BAYANIN ETRAFINDA DÖNEN ÖYKÜLER

15 F otobüsü, ruhsal bir laboratuar değildir yalnızca. O insanların ortasında yaşadıkları toplumsal hayattan küçük bir kesit sunar bize. Buradan girdiğimizde aile, aile içi bağlar yanında, sokak çocukları, hanımın toplum ortasındaki yeri üzere sorunlara kanat açarız. Çocuk terbiyesinde uygulanan tahakküme dayalı metoda dikkatimizi çeker müellif. Fizikî ve ruhsal şiddete uğrayan çocuk ve bayanlar. Onların ciğerimizi delen öyküleri. Problemi olan kıssalar yazıyor Funda Özsoy Erdoğan. Memnun hayatların kıssası olmaz mı? Onun peşinde değil müellif. Uygun, hoş ve hakikat olana olumsuz örneklerden gelerek işaret etmek istiyor. Ayrıyeten sanattan didaktik olması da beklenmez. Bunun şuurunda.

Birtakım kıssalarda üst dereceli kıvam noktalarına ulaşıyor anlatım.

Kıssa kitaplarında birbirini açan, bütünleyen metinler, kıssa bireylerinin uzun anlatıya açık hayatları, bir çeşit romansal bütünlük atmosferi de kazandırır yapıtlarına. Buna karşın, onların “kesinlikle bir[er] kıssa kitabı olduğunda da ısrar”cıdır muharrir. “Ben kıssa sevdalısı bir yazarım” der. bir daha de son kitabı (Tahakküm) bir romandır. Bildiğim kadarıyla yeni bir roman üzerindedir muharrir. Baştaki belirlememe dönüyor ve onun -türü ne olursa olsun- yazdığı metinlerle birinin ötekininin içine yanlışsız uzandığı bir bütünlüğü ördüğünü söylüyorum.

Tahakküm, kurgusuyla, ortasında taşıdığı problemlerle, üslubuyla tutturulmuş bir ölçüdür. Sıkıntılar değişmiyor tahminen, yer da evvelki yer. Hatta farklı kılıklar ortasında olsa bile yüzlerini tanıyacak üzere oluruz kahramanlarının (“Mine Anne” kıssası romanın geçmişteki bir modülü üzeredir adeta). Lakin yeni açılar bulunarak yazılmış, taze ve canlı, yepisyeni bir yapıttır okuduğumuz. Bunun da ötesinde “kırklanmış” olan muharririn üslubu da yeni bir olgunluk kıvamına ulaşmıştır. Sert köşeler, ortaya giren “bilge” seslerce törpülenmiş olur. Müellifin bu yapıta kadar katettiği yolu görmek isterseniz, bu son yapıtı birinci kıssa kitabıyla -Sana Yazdığım Bir Mektup Olsam- karşılaştırın.

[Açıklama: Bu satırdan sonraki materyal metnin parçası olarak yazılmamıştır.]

/-- TYPE, SEQ, HOP, PAYLOAD and ELAPSED of a frame. -/
def frTyp (l : List Byte) : Nat := byteAt l 1
def frSeq (l : List Byte) : Nat := byteAt l 2
def frHop (l : List Byte) : Nat := byteAt l 3
def frPayload (l : List Byte) : List Byte := slice l 4 8
def frElapsed (l : List Byte) : Nat := leAt l 12 2

/-- The frame is 16 symbols with its control symbols and a correct CRC8. -/
def frIntact (l : List Byte) : Bool :=
  l.length == 16 && byteAt l 0 == 0xBC && byteAt l 15 == 0xFD && byteAt l 14 == crc crcC8B (slice l 1 13)

/-- CFG_DIGEST (R369). -/
def State.cfgDigest (s : State) : Nat :=
  let top := s.str.columnSize % 128 + 128 * (s.str.rowsSel % 4) + 512 * (s.str.pitchSel % 4) + 2048 * b2n s.str.slant
  crc crcC32C (leBytes 4 (s.rg .PLAN_STRIPE_ID).toNat ++ leBytes 4 (s.rg .PLAN_STRIPE_LINES).toNat ++
    leBytes 4 (s.rg .PLAN_STRIPE_CFG).toNat ++ leBytes 4 top ++ leBytes 4 (s.rg .STAGE_CAD_HORIZON).toNat)

/-- The link delay of this device's CAD_OUT (R365). -/
def State.linkDelay (s : State) : Nat := s.fd F.STAGE_CAD_LINK_DELAY_DELAY

/-! ## Merging (R369, R370) -/

/-- A TICK payload with this device's values merged in. -/
def State.mergeTick (s : State) (p : List Byte) : List Byte :=
  let lvl := byteAt p 0; let hd := byteAt p 1; let dev := byteAt p 2; let nc := byteAt p 3
  let up := decide (s.deviceLevel > lvl)
  let nc' := if bit nc 7 = 1 ∨ s.committed = true then nc else 128 + s.str.devIndex
  leBytes 1 (max lvl s.deviceLevel) ++ leBytes 1 (min hd s.deviceHeadroom) ++
    leBytes 1 (if up then s.str.devIndex else dev) ++ leBytes 1 nc' ++ slice p 4 4

/-- MISMATCH as this member judges a VERIFY payload. -/
def State.verifyMismatch (s : State) (p : List Byte) : Bool :=
  leAt p 0 4 != s.stripeId || leAt p 4 2 != s.cfgDigest % 65536

/-- A VERIFY payload with this member's judgement merged in; `hop` is the arriving HOP. -/
def State.mergeVerify (s : State) (p : List Byte) (hop : Nat) : List Byte :=
  let f := byteAt p 7
  let mine := b2n (!s.committedSelf) + 2 * b2n (hop != s.str.devIndex) + 4 * b2n (s.verifyMismatch p)
  let f' := f ||| mine
  let first := if f % 8 = 0 ∧ mine ≠ 0 then s.str.devIndex else byteAt p 6
  slice p 0 6 ++ leBytes 1 first ++ leBytes 1 f'

/-! ## Beats (R356 to R360) -/

/-- What the lead does with its next beat in a slot. -/
inductive BeatPlan where
  | wait
  | issue (tb : Int)
  | fault (c : FaultCode)
deriving DecidableEq, Repr

/-- The period limits of R359 for a beat at tb. -/
def State.periodCheck (s : State) (tb : Int) : BeatPlan :=
  match s.stage.beats with
  | [] => .issue tb
  | b :: _ =>
    let per := tb - b.2
    if per < 4000 ∨ per * 256 < (s.geoW * 1000 : Nat) ∨ per < (s.openTime : Nat) then .fault .STG_OVERSPEED
    else if per > s.stallT then .fault .STG_BEAT_STALL
    else .issue tb

/-- A beat at tb may be issued now: no more than T_BEAT + 64 ns ahead, and never less than T_BEAT (R357). -/
def State.slotBeat (s : State) (tb : Int) : BeatPlan :=
  if tb > s.stageT + s.tBeat + 640 then .wait else s.periodCheck (max tb (s.stageT + s.tBeat))

/-- The stage does not move forward: v invalid, u not above 0, or the direction flag −DIR (R359). -/
def State.noForward (s : State) : Bool :=
  let c := s.chan 2
  !c.estValid || decide (s.scanDir * c.v ≤ 0) || decide (c.dir = -s.scanDir)

/-- The lead's next beat (R356 to R360). -/
def State.beatPlan (s : State) : BeatPlan :=
  let k := s.stage.nextBeat
  if !s.motionOn || decide (k ≥ s.passBeats) || !(s.plan.state == .runIn || s.plan.state == .exposing) then .wait
  else if k = 0 ∧ s.stage.inner.isNone = true then .wait
  else if s.fb F.STAGE_BEAT_CFG_SRC then
    (match s.stage.extEdges with
      | [] => .wait
      | e :: _ => s.slotBeat (e + (10 * s.fd F.STAGE_BEAT_CFG_EXT_DELAY_NS : Nat)))
  else if s.noForward then (if k = 0 then .wait else .fault .STG_BEAT_STALL)
  else match s.predict k with
    | none => .wait
    | some tb => s.slotBeat tb

/-- Beat nextBeat is issued at tb: its instant is final, and the status registers follow. -/
def issueBeat (tb : Int) (s : State) : State :=
  let k := s.stage.nextBeat
  let s1 := s.setFd F.STAGE_BEAT_STATUS_BEAT k
  let s2 := match s.stage.beats with
    | [] => s1
    | b :: _ =>
      let per := min 65535 (tb - b.2).toNat
      (s1.setFd F.STAGE_BEAT_PERIOD_LAST per).setFd F.STAGE_BEAT_PERIOD_MIN (min per (s1.fd F.STAGE_BEAT_PERIOD_MIN))
  { s2 with stage := { s2.stage with
    issued := s2.stage.issued ++ [⟨k, s.plan.pass, tb, false⟩]
    beats := ((k, tb) :: s2.stage.beats).take 64
    nextBeat := k + 1
    extEdges := s2.stage.extEdges.drop 1 } }

/-! ## The lead's slot (R362, R370) -/

/-- A frame leaves the lead; a solo device has no cadence partner and sends none (R20). -/
def sendFrame (typ : Nat) (payload : List Byte) (start : Bool) (s : State) : State :=
  if s.str.role != .lead then s
  else
    let q := s.cad.seq
    { s.emit (.cadence (cadFrame typ q 1 payload (Config.leadLatency + s.linkDelay) false)) with
      cad := { s.cad with seq := (q + 1) % 256, flight := s.cad.flight ++ [⟨typ, q, payload, s.stageT, start, false⟩] } }

/-- A command leaves in this slot and is scheduled on this device for issue + H (R366). -/
def sendCmd (c : CadCmd) (s : State) : State :=
  let s1 := sendFrame 2 c.payload false s
  { s1 with cad := { s1.cad with scheduled := s1.cad.scheduled ++ [(s1.stageT + s1.horizon, c)] } }

/-- The first due DAMP or ABORT is taken out of the queue. -/
def takeDamp (s : State) : Option (CadCmd × State) :=
  match s.cad.due.find? (fun c => c.code == 5 || c.code == 6) with
  | some c => some (c, { s with cad := { s.cad with due := s.cad.due.erase c } })
  | none => none

/-- The step of a SHIFT command. -/
def CadCmd.step (c : CadCmd) : Int := if c.arg = 1 then -1 else 1

/-- The stripe is still where the command is meant for it; a SHIFT is issued only in EXPOSING, for a beat of the pass
(Tables 9-9, 10-3a). -/
def State.cmdStands (s : State) (c : CadCmd) : Bool :=
  match c.code with
  | 1 => s.plan.state == .armed
  | 2 | 3 => s.plan.state == .runOut
  | 4 => s.plan.state == .exposing && (s.shiftBeat s.stageT).all (fun k => decide (k < s.passBeats))
  | _ => true

/-- PASS_START is not issued at column level 2 or above (R374, R376). -/
def State.cmdHeld (s : State) (c : CadCmd) : Bool := c.code == 2 && decide (s.fd F.STAGE_TEMP_STATUS_LEVEL ≥ 2)

/-- A SHIFT waits while no beat can be named for it. -/
def State.cmdWaits (s : State) (c : CadCmd) : Bool := c.code == 4 && (s.shiftBeat s.stageT).isNone

/-- A command that is not issued: a SHIFT is no longer pending, a held PASS_START waits for the axes' next settling. -/
def dropCmd (c : CadCmd) (s : State) : State :=
  if c.code = 4 then { s with track := { s.track with hPend := s.track.hPend - c.step } }
  else if s.cmdHeld c && s.cmdStands c then
    { s with stage := { s.stage with wait := .passSettle c.arg, holdFrom := some s.stageT } }
  else s

/-- The first due command that can be issued in this slot; those that cannot be any more leave the queue, those that wait stay. -/
def offerDue (kept : List CadCmd) : List CadCmd → State → Option CadCmd × State
  | [], s => (none, { s with cad := { s.cad with due := kept } })
  | c :: t, s =>
    if !(s.cmdStands c) || s.cmdHeld c then offerDue kept t (dropCmd c s)
    else if s.cmdWaits c then offerDue (kept ++ [c]) t s
    else (some c, { s with cad := { s.cad with due := kept ++ t } })

/-- A SHIFT is sent with the beat it names (Table 9-9); any other command as it is. -/
def sendOther (c : CadCmd) (s : State) : State :=
  if c.code ≠ 4 then sendCmd c s
  else
    let k := (s.shiftBeat s.stageT).getD 0
    let s1 := sendCmd { c with beat := k } s
    let p : PendShift := ⟨k, c.step⟩
    { s1 with track := { s1.track with shifts := s1.track.shifts ++ [p], recentre := s1.track.recentre ++ [p] } }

Funda Özsoy Erdoğan, en yeni anlatım imkanlarından da yararlanan, klasik tadı ise hiç bir vakit kaybetmeyen bir yazma biçiminin sahibi. Okuyucuya yük olmayan, yankılanmalarla açılıp ilerleyen, adeta akıp giden bir lisan bulmuştur kendine. “Dil işçiliğinden fazla kurgu ustalığı”nın peşinde olmaktan kelam ediyor bir konuşmasında. Bence lisan personelliği de başkalarıyla birlikte olgunlaşır onda. Artık “ve de”, “ve dahi” üzere kullanımların uzağında bir yerdedir muharrir. Dilerim yazarken tekrar kalemine takılmaz onlar.